Stefano Caselli’s art is a perfect fit for this issue. The script bounces between ridiculous action and quiet, “interview style” asides, and Caselli absolutely nails both moments. In many cases, Caselli’s art adds to the fun of Thompson’s script, where many of the laughs come from the body language and facial expressions of Kate, America, and Clint.

I’m honestly really surprised at how much I enjoyed West Coast Avengers, but at this point I shouldn’t be that surprised, as Kelly Thompson is now three for three with me (her other series being Rogue and Gambit and Mr and Mrs. X). The best way I can describe this series is, well, it’s just fun, and reminds me of series like Superior Foes of Spider-Man and Astonishing Ant-Man. There’s plenty of jokes to be had at the expense of the characters, but at no point are those jokes totally out of character or ruining what has come before. This is easily my biggest surprise of the year, and I can’t wait to see the next issue.

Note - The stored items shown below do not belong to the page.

/-- Settles O45: `shelfWithdraw` turns on the free copies, of which a title without an entry has none (R128). -/
theorem shelfWithdrawTakesAFreeCopy : Obligations.ShelfWithdrawTakesAFreeCopy := by
  rintro t high _ w _ s slot byte rfl rfl
  rw [exec_shelfWithdraw_act slot byte]
  have act := commandAct_shelfWithdraw byte (s.at t)
  refine ⟨fun noneFree => ?_, fun e entry unreserved => ?_⟩
  · have refused := shelfWithdraw_noFreeCopy (freeCopies_eq_zero_iff (s := s.at t) |>.2 (by simpa using noneFree))
    rw [carryOut_refused (act.trans refused)]
  · have free : freeCopies (s.at t) (argTitle w) ≠ 0 := by
      rw [freeCopies_of_entry (e := e) (by simpa using entry)]
      omega
    rw [carryOut_accepted (act.trans (shelfWithdraw_freeCopy free))]
    rfl

end Sys2Proof.Machine
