-- ==== Sys2Proof/Machine/Platform.lean ====
section
/-! DEFINITION. Several blocks on a platform (spec/00_scope.md R9, spec/20_memory.md R52, R65, spec/60_exceptions.md R158): each has
its own base and its own state, and nothing written is shared. BASE and N_INSTANCES are open parameters: the bases are data here
and the number of blocks is the length of the list (log entry 10). -/

namespace Sys2Proof.Machine

/-- WINDOW_SIZE (R9). -/
def windowSize : Nat := 512

/-- One block on the platform: its BASE and its state. -/
structure Block where
  base : Nat
  state : State
  deriving DecidableEq, Repr

/-- The blocks of a platform. -/
abbrev Platform := List Block

/-- The offset of a platform address in the window at `base`; none outside it (R52). -/
def windowOffset (base addr : Nat) : Option (BitVec 9) :=
  if base ≤ addr ∧ addr < base + windowSize then some (BitVec.ofNat 9 (addr - base)) else none

/-- A platform access: an address, byte enables, and data for a write. -/
structure PlatformAccess where
  addr : Nat
  be : BitVec 8
  wdata : Option Word
  deriving DecidableEq, Repr

/-- The access as the block at `base` sees it; none where the address is outside its window (R52). -/
def PlatformAccess.at (a : PlatformAccess) (base : Nat) : Option Request :=
  (windowOffset base a.addr).map fun off =>
    match a.wdata with
    | none => .read off a.be
    | some v => .write off a.be v

/-- A block is given an access: one more event of its list, after those already there (R67). -/
def Block.give (b : Block) (r : Request) : Block :=
  { b with state := { b.state with events := b.state.events ++ [.access r] } }

/-- The platform routes an access to the first block whose window holds the address; none where no window does (R52). -/
def Platform.route : Platform → PlatformAccess → Option Platform
  | [], _ => none
  | b :: p, a =>
    match a.at b.base with
    | some r => some (b.give r :: p)
    | none => (Platform.route p a).map (b :: ·)

/-- Block `k` takes one step; the others keep their state (R158). None where there is no such block or its step has no next
state. -/
def Platform.stepBlock : Platform → Nat → Option Platform
  | [], _ => none
  | b :: p, 0 =>
    match step b.state with
    | .next t => some ({ b with state := t } :: p)
    | .fault _ => none
    | .refused _ => none
  | b :: p, k + 1 => (Platform.stepBlock p k).map (b :: ·)

end Sys2Proof.Machine
end

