/-- R102: with an index of at most 23, ROUND completes with the lanes that THETA, RHO, PI, CHI and IOTA leave when issued in that
order, and changes nothing else, BUSY and RND included; an index above 23 records E_ARG and changes nothing else. -/
def Obligations.RoundIsTheFiveStepsInOrder : Prop :=
  ∀ (s : State) (ir : BitVec 5), s.busy = false →
    (ir.toNat ≤ 23 → ∃ t1 t2 t3 t4 t5,
      exec .theta s = .next t1 ∧ exec .rho t1 = .next t2 ∧ exec .pi t2 = .next t3 ∧ exec .chi t3 = .next t4 ∧
      exec (.iota ir) t4 = .next t5 ∧
      exec (.round ir) s = .next { s with lanes := t5.lanes, events := s.events.tail }) ∧
    (24 ≤ ir.toNat → exec (.round ir) s =
      .next { s with err := if s.err = 0 then 3 else s.err, events := s.events.tail })

/-- R103, R94: with BUSY = 0, PERMUTE starts a permutation in every phase and changes nothing else. -/
def Obligations.PermuteStartsThePermutation : Prop :=
  ∀ s : State, s.busy = false → exec .permute s = .next { s with busy := true, rnd := 0, events := s.events.tail }

/-- R93, R95: a PERMUTE with no access after it leaves, after its own step and 24 engine steps, the lanes that the rounds with index
0, 1, ..., 23 give in that order, BUSY = 0 and RND = 0, and nothing else changed. -/
def Obligations.PermuteThenTwentyFourEngineSteps : Prop :=
  ∀ s : State, s.busy = false → s.events = [issue .permute] →
    Host.Core.run Sys2Proof.core 25 s =
      .next { s with
        lanes := (List.range 24).foldl (fun L k => keccakRound L (BitVec.ofNat 5 k)) s.lanes
        busy := false
        rnd := 0
        events := [] }

/-- R95, R160: with BUSY = 1, a step with no event left, and one at an engine turn of the list, is one round of index RND; it advances
RND, or ends the permutation at 23, and touches nothing else. With BUSY = 0 the engine has no step: neither changes an element of
the block. That an engine turn stands in the list, and leaves it, is the model's choice (log entry 3). -/
def Obligations.EngineStepIsOneRound : Prop :=
  ∀ s : State,
    (s.busy = true → s.events = [] →
      (s.rnd = 23 → step s = .next { s with lanes := keccakRound s.lanes 23, busy := false, rnd := 0 }) ∧
      (s.rnd ≠ 23 → step s = .next { s with lanes := keccakRound s.lanes s.rnd, rnd := s.rnd + 1 })) ∧
    (s.busy = true → ∀ rest, s.events = .engine :: rest →
      (s.rnd = 23 → step s = .next { s with lanes := keccakRound s.lanes 23, busy := false, rnd := 0, events := rest }) ∧
      (s.rnd ≠ 23 → step s = .next { s with lanes := keccakRound s.lanes s.rnd, rnd := s.rnd + 1, events := rest })) ∧
    (s.busy = false → s.events = [] → step s = .next s) ∧
    (s.busy = false → ∀ rest, s.events = .engine :: rest → step s = .next { s with events := rest })

/-! ### Stalling and interleaving -/

/-- R57: while BUSY = 1 every command, the write of CMD, the write of DIN, the read of DOUT and both accesses of LANE[i] are held:
the access stays at the head of the host's list, and what the transition changes is one engine step, of lanes, BUSY and RND alone. -/
def Obligations.StallingAccessIsHeldWhileBusy : Prop :=
  ∀ (s : State) (i : Instr), i.wf = true → i.stalls = true → s.busy = true →
    exec i s = .next { s with
      lanes := keccakRound s.lanes s.rnd
      busy := !(decide (s.rnd = 23))
      rnd := if s.rnd = 23 then 0 else s.rnd + 1 }

/-- R57, R154: a stalled access is reached again with BUSY = 0 after 24 - RND engine steps, at most 24, that ran the rounds from RND
to 23 and changed nothing else; the next step performs it, and it completes: it has a next state, and the access has left the
list. That the engine steps while an access is held is the fairness of R183 (log entry 3). -/
def Obligations.StalledAccessCompletesAfterTheRounds : Prop :=
  ∀ (s : State) (r : Request) (rest : List Event) (i : Instr),
    s.busy = true → s.rnd.toNat ≤ 23 → s.events = .access r :: rest → decodeAccess r = .ok i → i.stalls = true →
    ∃ t u, Host.Core.run Sys2Proof.core (24 - s.rnd.toNat) s = .next t ∧
      t = { s with
        lanes := (List.range' s.rnd.toNat (24 - s.rnd.toNat)).foldl (fun L k => keccakRound L (BitVec.ofNat 5 k)) s.lanes
        busy := false
        rnd := 0 } ∧
      step t = exec i t ∧ step t = .next u ∧ u.events = rest
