theorem statusWord_engineStep_masked (s : State) :
    statusWord (engineStep s) &&& 0xFFFFFFFFFFFFE0FE = statusWord s &&& 0xFFFFFFFFFFFFE0FE :=
  statusWord_masked s ..

theorem statusWord_engineTurn_masked (s : State) :
    statusWord (engineTurn s) &&& 0xFFFFFFFFFFFFE0FE = statusWord s &&& 0xFFFFFFFFFFFFE0FE := by
  unfold engineTurn
  split
  · exact statusWord_engineStep_masked s
  · rfl

/-- An instruction that does not stall, before and after an engine step. -/
theorem exec_engineStep_comm (s : State) (i : Instr) (h : i.stalls = false) :
    ∃ t u, exec i s = .next t ∧ exec i (engineStep s) = .next u ∧
      (i ≠ .rdStatus → u = engineStep t) ∧
      (i = .rdStatus → ∃ v w, t.reads = s.reads ++ [v] ∧ u = { engineStep t with reads := s.reads ++ [w] } ∧
        v &&& 0xFFFFFFFFFFFFE0FE = w &&& 0xFFFFFFFFFFFFE0FE) := by
  refine ⟨_, _, exec_unstalled i s h, exec_unstalled i (engineStep s) h, fun hne => ?_, ?_⟩
  · rw [(instrEffect_engineBlind i h hne).engineStep_comm]
    rfl
  · rintro rfl
    exact ⟨statusWord s, statusWord (engineStep s), rfl, rfl, (statusWord_engineStep_masked s).symm⟩

/-- A refused access, before and after an engine step. -/
theorem step_refused_engineStep_comm (s : State) (r : Request) (rest : List Event) (e : Reject)
    (hev : s.events = .access r :: rest) (hd : decodeAccess r = .error e) :
    ∃ t, step s = .next t ∧ step (engineStep s) = .next (engineStep t) := by
  refine ⟨_, step_refused_access s r rest e hev hd, ?_⟩
  rw [step_refused_access (engineStep s) r rest e hev hd,
    (refusedData_engineBlind r (rejectCode e)).engineStep_comm]
  rfl

/-- The runs of an engine turn and an access that does not stall, in either order. -/
theorem run_turn_access_comm (s : State) (r : Request) (rest : List Event)
    (hr : ∀ i, decodeAccess r = .ok i → i.stalls = false) :
    ∃ t u, Host.Core.run Sys2Proof.core 2 { s with events := .engine :: .access r :: rest } = .next t ∧
      Host.Core.run Sys2Proof.core 2 { s with events := .access r :: .engine :: rest } = .next u ∧
      t.events = rest ∧ u.events = rest ∧
      (decodeAccess r ≠ .ok .rdStatus → t = u) ∧
      (decodeAccess r = .ok .rdStatus → ∃ v w, t.reads = s.reads ++ [v] ∧ u.reads = s.reads ++ [w] ∧
        t = { u with reads := t.reads } ∧ v &&& 0xFFFFFFFFFFFFE0FE = w &&& 0xFFFFFFFFFFFFE0FE) := by
  by_cases hstatus : decodeAccess r = .ok .rdStatus
  · have hturn := (respond_engineBlind (statusWord (engineTurn s))).run_turn_access s r rest
      (step_decoded_access _ r rest _ rfl hstatus)
    have haccess := (respond_engineBlind (statusWord s)).run_access_turn s r rest
      (step_decoded_access _ r (.engine :: rest) _ rfl hstatus)
    refine ⟨_, _, hturn, haccess, rfl, rfl, absurd hstatus, fun _ => ?_⟩
    exact ⟨statusWord (engineTurn s), statusWord s, by simp, by simp, rfl, statusWord_engineTurn_masked s⟩
  · obtain ⟨act, hact, hstep⟩ := exists_engineBlind_step r hr hstatus
    exact ⟨_, _, hact.run_turn_access s r rest (hstep _ rest rfl), hact.run_access_turn s r rest (hstep _ _ rfl), rfl, rfl,
      fun _ => rfl, fun h => absurd h hstatus⟩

Justice League Dark #2 (DC Comics) JLD_2_CVR_fnl_5af487d9466240.22688736

With one issue down, the “Dark” version of the Justice League is ready to rumble with the creatures that go bump in the night. James Tynion IV and Alvaro Martinez’ opening issue got the team assembled and left us hanging with a fight cliffhanger, and luckily for us, the second issue picks up right after that cliffhanger.

Well, almost right away. After giving us some background information on why Wonder Woman is leading this team, Tynion’s script jumps back into the action we left off on, and it’s clear that this new makeshift group of characters has a lot to learn when it comes to being a team. This issue is pretty heavy on Swamp Thing and his journey, and while that makes for some more intrigue with the team, it is a bit of a bummer that the other members of the team are taking a bit of a backseat. But the team is a cool mix of characters, and it’s expected that some narrative strings will need to be threaded in some early issues, so it still gets a pass from me.

Alvaro Martinez’ art is a great fit for this book, as he’s able to mix up the dark, spooky side of this series and the excellent action sequences with ease. There’s a great fluidity to Martinez’ work, and his depictions of the members of the team are amazing, his Swamp Thing being the stand out. I can’t wait to see what else he’s got up his sleeve.

Justice League Dark is exactly the kind of series DC needs right now, and the perfect book for comic readers who like superhero fare, but want something a little darker. While this issue was definitely slower than the previous one, there’s still plenty to like with this title, and if it keeps up with the potential, it’ll be an awesomely unique series.